Give back exactly the lines of the material below that start at the line containing "(Instr.setdigit (-32768) 255).wf" and end at the line containing "V-ENC-2, R52) -/", and no others.
Top of INPUT DATA
-- ==== Sys2Proof/Laws/PerInstr.lean ====
section
/-! SUPPORT. Per instruction: its encoding has the length of its opcode-table row and the row's fixed top byte. -/

namespace Sys2Proof.Laws

/-- The top byte of a code: bits 31:24 of a command word, the address byte of a frame. -/
def topByte : Code → Byte
  | .cmd32 w => fieldOp w ++ fieldZ w
  | .frame16 w => frameAddress w

/-- The length of a code (R59). -/
def codeLength : Code → Nat
  | .cmd32 _ => 32
  | .frame16 _ => 16

/-- The top byte each row of the opcode table fixes (for a raw frame, the address it carries). -/
def rowTop (m : AddrMap) : Instr → Byte
  | .init _ => 0x10#8
  | .wrreg _ _ => 0x20#8
  | .enable _ => 0x30#8
  | .setint _ => 0x40#8
  | .test _ => 0x50#8
  | .setdigit _ _ => 0x60#8
  | .setrow _ _ => 0x70#8
  | .clear => 0x80#8
  | .version => 0x90#8
  | .frDigit0 _ => 1#8
  | .frDigit1 _ => 2#8
  | .frDigit2 _ => 3#8
  | .frDigit3 _ => 4#8
  | .frDigit4 _ => 5#8
  | .frDigit5 _ => 6#8
  | .frDigit6 _ => 7#8
  | .frDigit7 _ => 8#8
  | .frDecode => m.decodeMode
  | .frIntensity _ => m.intensity
  | .frScanlimit _ => m.scanLimit
  | .frShutdown _ => m.shutdown
  | .frTest _ => m.displayTest
  | .frRaw a _ => a

/-- The length each row of the opcode table gives. -/
def rowLength : Instr → Nat
  | .init _ => 32
  | .wrreg _ _ => 32
  | .enable _ => 32
  | .setint _ => 32
  | .test _ => 32
  | .setdigit _ _ => 32
  | .setrow _ _ => 32
  | .clear => 32
  | .version => 32
  | .frDigit0 _ => 16
  | .frDigit1 _ => 16
  | .frDigit2 _ => 16
  | .frDigit3 _ => 16
  | .frDigit4 _ => 16
  | .frDigit5 _ => 16
  | .frDigit6 _ => 16
  | .frDigit7 _ => 16
  | .frDecode => 16
  | .frIntensity _ => 16
  | .frScanlimit _ => 16
  | .frShutdown _ => 16
  | .frTest _ => 16
  | .frRaw _ _ => 16

/-- The encoding of an instruction is a word of its row. -/
def RowMatch.Statement (i : Instr) : Prop :=
  ∀ m : AddrMap, codeLength (encode m i) = rowLength i ∧ topByte (encode m i) = rowTop m i

theorem cmdWord_row {op : BitVec 4} {a : BitVec 16} {b top : Byte} (h : op ++ 0#4 = top) :
    codeLength (.cmd32 (cmdWord op a b)) = 32 ∧ topByte (.cmd32 (cmdWord op a b)) = top := by
  refine ⟨rfl, ?_⟩
  rw [topByte, fieldOp_cmdWord, fieldZ_cmdWord, ← h]

theorem frameWord_row (a v : Byte) :
    codeLength (.frame16 (frameWord a v)) = 16 ∧ topByte (.frame16 (frameWord a v)) = a :=
  ⟨rfl, frameAddress_word a v⟩

theorem RowMatch.init (x : Int) : RowMatch.Statement (.init x) := by
  intro m
  exact cmdWord_row rfl

theorem RowMatch.wrreg (a v : Int) : RowMatch.Statement (.wrreg a v) := by
  intro m
  exact cmdWord_row rfl

theorem RowMatch.enable (x : Int) : RowMatch.Statement (.enable x) := by
  intro m
  exact cmdWord_row rfl

theorem RowMatch.setint (x : Int) : RowMatch.Statement (.setint x) := by
  intro m
  exact cmdWord_row rfl

theorem RowMatch.test (x : Int) : RowMatch.Statement (.test x) := by
  intro m
  exact cmdWord_row rfl

theorem RowMatch.setdigit (w v : Int) : RowMatch.Statement (.setdigit w v) := by
  intro m
  exact cmdWord_row rfl

theorem RowMatch.setrow (w v : Int) : RowMatch.Statement (.setrow w v) := by
  intro m
  exact cmdWord_row rfl

theorem RowMatch.clear : RowMatch.Statement (.clear) := by
  intro m
  exact cmdWord_row rfl

theorem RowMatch.version : RowMatch.Statement (.version) := by
  intro m
  exact cmdWord_row rfl

theorem RowMatch.frDigit0 (x : Byte) : RowMatch.Statement (.frDigit0 x) := by
  intro m
  exact frameWord_row _ _

theorem RowMatch.frDigit1 (x : Byte) : RowMatch.Statement (.frDigit1 x) := by
  intro m
  exact frameWord_row _ _

theorem RowMatch.frDigit2 (x : Byte) : RowMatch.Statement (.frDigit2 x) := by
  intro m
  exact frameWord_row _ _

theorem RowMatch.frDigit3 (x : Byte) : RowMatch.Statement (.frDigit3 x) := by
  intro m
  exact frameWord_row _ _

theorem RowMatch.frDigit4 (x : Byte) : RowMatch.Statement (.frDigit4 x) := by
  intro m
  exact frameWord_row _ _

theorem RowMatch.frDigit5 (x : Byte) : RowMatch.Statement (.frDigit5 x) := by
  intro m
  exact frameWord_row _ _

theorem RowMatch.frDigit6 (x : Byte) : RowMatch.Statement (.frDigit6 x) := by
  intro m
  exact frameWord_row _ _

theorem RowMatch.frDigit7 (x : Byte) : RowMatch.Statement (.frDigit7 x) := by
  intro m
  exact frameWord_row _ _

theorem RowMatch.frDecode : RowMatch.Statement (.frDecode) := by
  intro m
  exact frameWord_row _ _

theorem RowMatch.frIntensity (x : BitVec 4) : RowMatch.Statement (.frIntensity x) := by
  intro m
  exact frameWord_row _ _

theorem RowMatch.frScanlimit (x : BitVec 3) : RowMatch.Statement (.frScanlimit x) := by
  intro m
  exact frameWord_row _ _

theorem RowMatch.frShutdown (x : BitVec 1) : RowMatch.Statement (.frShutdown x) := by
  intro m
  exact frameWord_row _ _

theorem RowMatch.frTest (x : BitVec 1) : RowMatch.Statement (.frTest x) := by
  intro m
  exact frameWord_row _ _

theorem RowMatch.frRaw (a v : Byte) : RowMatch.Statement (.frRaw a v) := by
  intro m
  exact frameWord_row _ _

end Sys2Proof.Laws
end

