-- ==== Sys2Proof/Tests/Slice0.lean ====
section
/-! SUPPORT. Tests, each on fixed values taken from the spec: well-formedness, decoding, one step at a time, and for
every statement with hypotheses a state and operands that meet them. -/

namespace Sys2Proof.Tests

open Sys2Proof Sys2Proof.Machine

/-! ### Well-formedness: each check refuses an ill-formed term -/

theorem test_wf_init_wide : (Instr.init 32768).wf Config.addrs = false := by decide
theorem test_wf_enable_wide : (Instr.enable (-32769)).wf Config.addrs = false := by decide
theorem test_wf_setint_wide : (Instr.setint 40000).wf Config.addrs = false := by decide
theorem test_wf_test_wide : (Instr.test 32768).wf Config.addrs = false := by decide
theorem test_wf_setdigit_index_wide : (Instr.setdigit 32768 0).wf Config.addrs = false := by decide
theorem test_wf_setdigit_value_wide : (Instr.setdigit 0 256).wf Config.addrs = false := by decide
theorem test_wf_setrow_index_wide : (Instr.setrow (-32769) 0).wf Config.addrs = false := by decide
theorem test_wf_setrow_value_negative : (Instr.setrow 0 (-1)).wf Config.addrs = false := by decide
theorem test_wf_wrreg_address_wide : (Instr.wrreg 256 0).wf Config.addrs = false := by decide
theorem test_wf_wrreg_value_negative : (Instr.wrreg 0 (-1)).wf Config.addrs = false := by decide
theorem test_wf_raw_of_a_named_frame : (Instr.frRaw 0x0A#8 15#8).wf Config.addrs = false := by decide
theorem test_wf_raw_of_no_named_frame : (Instr.frRaw 0x0A#8 16#8).wf Config.addrs = true := by decide
theorem test_wf_edges_of_fields :
    (Instr.setdigit (-32768) 255).wf Config.addrs = true ∧ (Instr.setdigit 32767 0).wf Config.addrs = true := by
  decide

/-- R5: two configuration addresses equal, or one of them a digit's. -/
theorem test_wf_addresses :
    AddrMap.wf Config.addrs = true ∧ AddrMap.wf { Config.addrs with intensity := 0x09#8 } = false ∧
    AddrMap.wf { Config.addrs with shutdown := 0x08#8 } = false := by
  decide

/-! ### Decoding (V-ENC-1, V-ENC-2, R52) -/

theorem test_decode_init : decodeTableWord 32 0b00010000000000000000011000000000 = some (.init 6) := by decide
theorem test_decode_init_negative : decodeTableWord 32 0x10FFFF00 = some (.init (-1)) := by decide
theorem test_decode_wrreg : decodeTableWord 32 0x20000A0F = some (.wrreg 10 15) := by decide
theorem test_decode_wrreg_ignored : decodeTableWord 32 0x20AB0A0F = some (.wrreg 10 15) := by decide
theorem test_decode_enable : decodeTableWord 32 0x30010000 = some (.enable 256) := by decide
theorem test_decode_setint : decodeTableWord 32 0x40FFFB00 = some (.setint (-5)) := by decide
theorem test_decode_test : decodeTableWord 32 0x50000100 = some (.test 1) := by decide
theorem test_decode_setdigit : decodeTableWord 32 0x60FFFFFF = some (.setdigit (-1) 255) := by decide
theorem test_decode_setrow : decodeTableWord 32 0x700007FF = some (.setrow 7 255) := by decide
theorem test_decode_clear : decodeTableWord 32 0x800123FF = some .clear := by decide
theorem test_decode_version : decodeTableWord 32 0x90FFFFFF = some .version := by decide
theorem test_decode_reserved_op :
    decodeTableWord 32 0x00000600 = none ∧ decodeTableWord 32 0xA0000000 = none ∧
    decodeTableWord 32 0xF0000000 = none := by decide
theorem test_decode_reserved_z :
    decodeTableWord 32 0x11000600 = none ∧ decodeTableWord 32 0x3F000100 = none ∧
    decodeTableWord 32 0x68000000 = none := by decide
theorem test_decode_digit_frames :
    decodeTableWord 16 0x016D = some (.frDigit0 0x6D#8) ∧ decodeTableWord 16 0x0201 = some (.frDigit1 1#8) ∧
    decodeTableWord 16 0x0302 = some (.frDigit2 2#8) ∧ decodeTableWord 16 0x0403 = some (.frDigit3 3#8) ∧
    decodeTableWord 16 0x0504 = some (.frDigit4 4#8) ∧ decodeTableWord 16 0x0605 = some (.frDigit5 5#8) ∧
    decodeTableWord 16 0x0706 = some (.frDigit6 6#8) ∧ decodeTableWord 16 0x0881 = some (.frDigit7 0x81#8) := by
  decide
theorem test_decode_config_frames :
    decodeTableWord 16 0x0900 = some .frDecode ∧ decodeTableWord 16 0x0A0F = some (.frIntensity 15#4) ∧
    decodeTableWord 16 0x0B05 = some (.frScanlimit 5#3) ∧ decodeTableWord 16 0x0C01 = some (.frShutdown 1#1) ∧
    decodeTableWord 16 0x0F00 = some (.frTest 0#1) := by decide
theorem test_decode_raw_frames :
    decodeTableWord 16 0x0D42 = some (.frRaw 0x0D#8 0x42#8) ∧ decodeTableWord 16 0x0901 = some (.frRaw 9#8 1#8) ∧
    decodeTableWord 16 0x0B08 = some (.frRaw 0x0B#8 8#8) ∧ decodeTableWord 16 0x0000 = some (.frRaw 0#8 0#8) := by
  decide
theorem test_decode_no_other_length : decodeTableWord 24 0x200A0F = none := by decide

/-- Another numbering of the configuration registers moves the frames with it (R5). -/
theorem test_decode_other_addresses :
    decode { Config.addrs with intensity := 0x20#8 } (.frame16 0x2003#16) = .ok (.frIntensity 3#4) ∧
    decode { Config.addrs with intensity := 0x20#8 } (.frame16 0x0A03#16) = .ok (.frRaw 0x0A#8 3#8) := by
  decide

theorem test_encode_setdigit : encode Config.addrs (.setdigit (-1) 255) = .cmd32 0x60FFFFFF#32 := by decide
Bottom of INPUT DATA
__ANSWER BOX__:
    (Instr.setdigit (-32768) 255).wf Config.addrs = true ∧ (Instr.setdigit 32767 0).wf Config.addrs = true := by
  decide

/-- R5: two configuration addresses equal, or one of them a digit's. -/
theorem test_wf_addresses :
    AddrMap.wf Config.addrs = true ∧ AddrMap.wf { Config.addrs with intensity := 0x09#8 } = false ∧
    AddrMap.wf { Config.addrs with shutdown := 0x08#8 } = false := by
  decide

/-! ### Decoding (V-ENC-1, V-ENC-2, R52) -/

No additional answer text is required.